= Prospective payment system =

Health care payment model in the United States

A prospective payment system (PPS) is a term used in the United States to refer to several payment methodologies in which medical insurance reimbursement is determined in advance, using predetermined rates that are generally adjusted for factors such as case mix, geography, and facility characteristics, rather than the actual costs incurred for a specific service.

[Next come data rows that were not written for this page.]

-- ==== Sys2Proof/Machine/HostScript.lean ====
section
/-!
DEFINITION. The host's side: the script notation of 30_encoding.md R71 run on host variables
against one block, CORRECT and EXTRACT, and the elaboration of a configuration in the order of
70_reset_and_hazards.md R173. The block does none of this itself (42_decode.md R129); representing
a script as data is the model's (log 15).
-/
namespace Sys2Proof.Machine

/-- CONFIG: PLAN, then BUILD_MATRIX, then BUILD_TABLE (30_encoding.md R71,
70_reset_and_hazards.md R173). -/
def elaborate (d : Nat) (e : Bool) (s : State) : Result :=
  andThen (exec (.plan d e) s) fun planned =>
    andThen (exec .buildMatrix planned) fun built => exec .buildTable built

/-- The record a host binds to a DECODE: (kind, pos, syn, op) (30_encoding.md R71). -/
structure Diagnosis where
  kind : Kind
  pos : Nat
  syn : Nat
  op : Bool
deriving DecidableEq, Repr

/-- What the host reads from the decoder's output ports (20_memory.md R43, 30_encoding.md R64). -/
def DecPorts.read (ports : DecPorts) : Diagnosis where
  kind := Kind.ofCode ports.kind
  pos := bitsToNat ports.pos
  syn := bitsToNat ports.syndrome
  op := ports.overallParity

/-- A flip set the source's harness may apply to a codeword: no index twice, at most one without
the extended bit and at most two with it (60_exceptions.md R160). -/
def State.contractAllows (s : State) (flips : List Nat) : Prop :=
  flips.Nodup ∧ (∀ j ∈ flips, j < s.m) ∧ flips.length ≤ 1 + s.extended.toNat

/-- What CORRECT leaves in a variable (30_encoding.md R71; 60_exceptions.md R162). -/
def correctWith (cw : Bits) (r : Diagnosis) : Bits :=
  if r.kind = .singleBitCorrectable then flipBit cw r.pos else cw

/-- What EXTRACT reads from a codeword: its `d` data positions in order (30_encoding.md R71). -/
def extractData (d : Nat) (cw : Bits) : Bits :=
  (List.range d).map fun t => elem cw (dataPos t - 1)

/-- A host variable, by number (log 15). -/
abbrev Var := Nat

/-- What a host variable holds. -/
inductive Value where
  | vector (v : Bits)
  | record (r : Diagnosis)
deriving DecidableEq, Repr

/-- The value a statement drives: a host variable or a literal. -/
inductive Source where
  | var (v : Var)
  | literal (v : Bits)
deriving DecidableEq, Repr

/-- The element FLIP inverts: a literal index, or the `pos` of a record (as CORRECT needs). -/
inductive Index where
  | literal (j : Nat)
  | posOf (r : Var)
deriving DecidableEq, Repr

/-- A condition on host variables. -/
inductive Cond where
  | kindIs (r : Var) (kind : Kind)
  | posIs (r : Var) (pos : Nat)
  | synIs (r : Var) (syn : Nat)
  | opIs (r : Var) (op : Bool)
  | vectorIs (v : Var) (value : Bits)
  | vectorsEqual (v w : Var)
  | not (cond : Cond)
  | and (first second : Cond)
  | or (first second : Cond)
deriving DecidableEq, Repr

/-- A statement of the host script (30_encoding.md R71). -/
inductive Stmt where
  | config (d : Nat) (e : Bool)
  | encode (v : Var) (data : Source)
  | decode (r : Var) (cw : Source)
  | flip (v : Var) (j : Index)
  | ifThen (cond : Cond) (body : Stmt)
  /-- The assertion `EXPECT cond`, evaluated where its line stands. DESIGN CHOICE, unsafe (log 20):
  R71 calls it the end-state assertion and does not say on which values a line before the end is. -/
  | expect (cond : Cond)
  /-- A pseudo-statement: the host reads the data positions itself. -/
  | extract (t v : Var)
deriving DecidableEq, Repr

/-- The pseudo-statement `CORRECT v, r`, expanded (30_encoding.md R71). -/
def Stmt.correct (v r : Var) : Stmt :=
  .ifThen (.kindIs r .singleBitCorrectable) (.flip v (.posOf r))

/-- Why a script stops before its last statement. -/
inductive ScriptStop where
  /-- The block stopped with a fault. -/
  | blockFault (why : Fault)
  /-- The block, or the boundary to its ports, refused the operation. -/
  | blockRefused (why : Refusal)
  /-- The variable holds nothing yet. -/
  | unbound (v : Var)
  /-- The variable does not hold what the statement needs. -/
  | wrongSort (v : Var)
  /-- FLIP names an element the variable does not have. -/
  | flipOutside (v : Var) (j : Nat)
  /-- The block drove no output. -/
  | noOutput
  /-- EXPECT's condition does not hold at its line (log 20). -/
  | expectFailed (cond : Cond)
deriving DecidableEq, Repr

/-- A block and the host's variables (95_test_vectors.md L3: the only memory of a script). -/
structure Bench where
  block : State
  vars : List (Var × Value)
deriving DecidableEq, Repr

/-- The host's variables with `v` bound to `x`. -/
def bindVar (vars : List (Var × Value)) (v : Var) (x : Value) : List (Var × Value) :=
  (v, x) :: vars.filter fun entry => entry.1 != v

def readVar (vars : List (Var × Value)) (v : Var) : Except ScriptStop Value :=
  match vars.lookup v with
  | none => .error (.unbound v)
  | some x => .ok x

def readVector (vars : List (Var × Value)) (v : Var) : Except ScriptStop Bits :=
  match readVar vars v with
  | .error why => .error why
  | .ok (.record _) => .error (.wrongSort v)
  | .ok (.vector x) => .ok x

def readRecord (vars : List (Var × Value)) (r : Var) : Except ScriptStop Diagnosis :=
  match readVar vars r with
  | .error why => .error why
  | .ok (.vector _) => .error (.wrongSort r)
  | .ok (.record x) => .ok x

def readSource (vars : List (Var × Value)) : Source → Except ScriptStop Bits
  | .var v => readVector vars v
  | .literal v => .ok v

def readIndex (vars : List (Var × Value)) : Index → Except ScriptStop Nat
  | .literal j => .ok j
  | .posOf r => (readRecord vars r).map (·.pos)

/-- Whether a condition holds (30_encoding.md R71, IF and EXPECT). -/
def evalCond (vars : List (Var × Value)) : Cond → Except ScriptStop Bool
  | .kindIs r kind => (readRecord vars r).map (·.kind == kind)
  | .posIs r pos => (readRecord vars r).map (·.pos == pos)
  | .synIs r syn => (readRecord vars r).map (·.syn == syn)
  | .opIs r op => (readRecord vars r).map (·.op == op)
  | .vectorIs v value => (readVector vars v).map (· == value)
  | .vectorsEqual v w => do
    let x ← readVector vars v
    let y ← readVector vars w
    .ok (x == y)
  | .not cond => (evalCond vars cond).map (!·)
  | .and first second => do
    let a ← evalCond vars first
    let b ← evalCond vars second
    .ok (a && b)
  | .or first second => do
    let a ← evalCond vars first
    let b ← evalCond vars second
    .ok (a || b)

/-- One operation of the block on the host's behalf. -/
def operate (r : Result) : Except ScriptStop State :=
  match r with
  | .next s => .ok s
  | .fault why => .error (.blockFault why)
  | .refused why => .error (.blockRefused why)

/-- One statement (30_encoding.md R71). EXPECT reads the variables as they are at its line, not at
the end of the script: DESIGN CHOICE (log 20). -/
def runStmt : Stmt → Bench → Except ScriptStop Bench
  | .config d e, bench =>
    (operate (elaborate d e bench.block)).map fun s => { bench with block := s }
  | .encode v data, bench => do
    let driven ← readSource bench.vars data
    let s ← operate (exec (.encode driven) bench.block)
    match s.enc with
    | none => .error .noOutput
    | some ports => .ok { block := s, vars := bindVar bench.vars v (.vector ports.cw) }
  | .decode r cw, bench => do
    let driven ← readSource bench.vars cw
    let s ← operate (exec (.decode driven) bench.block)
    match s.dec with
    | none => .error .noOutput
    | some ports => .ok { block := s, vars := bindVar bench.vars r (.record ports.read) }
  | .flip v index, bench => do
    let x ← readVector bench.vars v
    let j ← readIndex bench.vars index
    if j < x.length then
      .ok { bench with vars := bindVar bench.vars v (.vector (flipBit x j)) }
    else .error (.flipOutside v j)
  | .ifThen cond body, bench => do
    if ← evalCond bench.vars cond then runStmt body bench else .ok bench
  | .expect cond, bench => do
    if ← evalCond bench.vars cond then .ok bench else .error (.expectFailed cond)
  | .extract t v, bench => do
    let x ← readVector bench.vars v
    .ok { bench with vars := bindVar bench.vars t (.vector (extractData bench.block.dataLen x)) }

/-- A script, statement by statement; its end is the host's variables and the block. -/
def runScript : List Stmt → Bench → Except ScriptStop Bench
  | [], bench => .ok bench
  | stmt :: rest, bench =>
    match runStmt stmt bench with
    | .error why => .error why
    | .ok bench' => runScript rest bench'

end Sys2Proof.Machine
end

Payments are typically based on codes provided on the insurance claim such as:

- ICD-10-CM and ICD-10-PCS codes in hospital inpatient claims,
- Healthcare Common Procedure Coding System (HCPCS) and ICD-10-CM codes in hospital outpatient claims,
- Health Insurance Prospective Payment System (HIPPS) codes for post-acute care claims, and
- HCPCS codes for physician and other professional services.

==Medicare==
Medicare PPSs are split into two structural families:

- Claims driven, such as for the IPPS (acute inpatient), OPPS (hospital outpatient), LTCH PPS, and IPF PPS, and
- Assessment driven, such as for the SNF PPS, Home Health PPS, and IRF PPS.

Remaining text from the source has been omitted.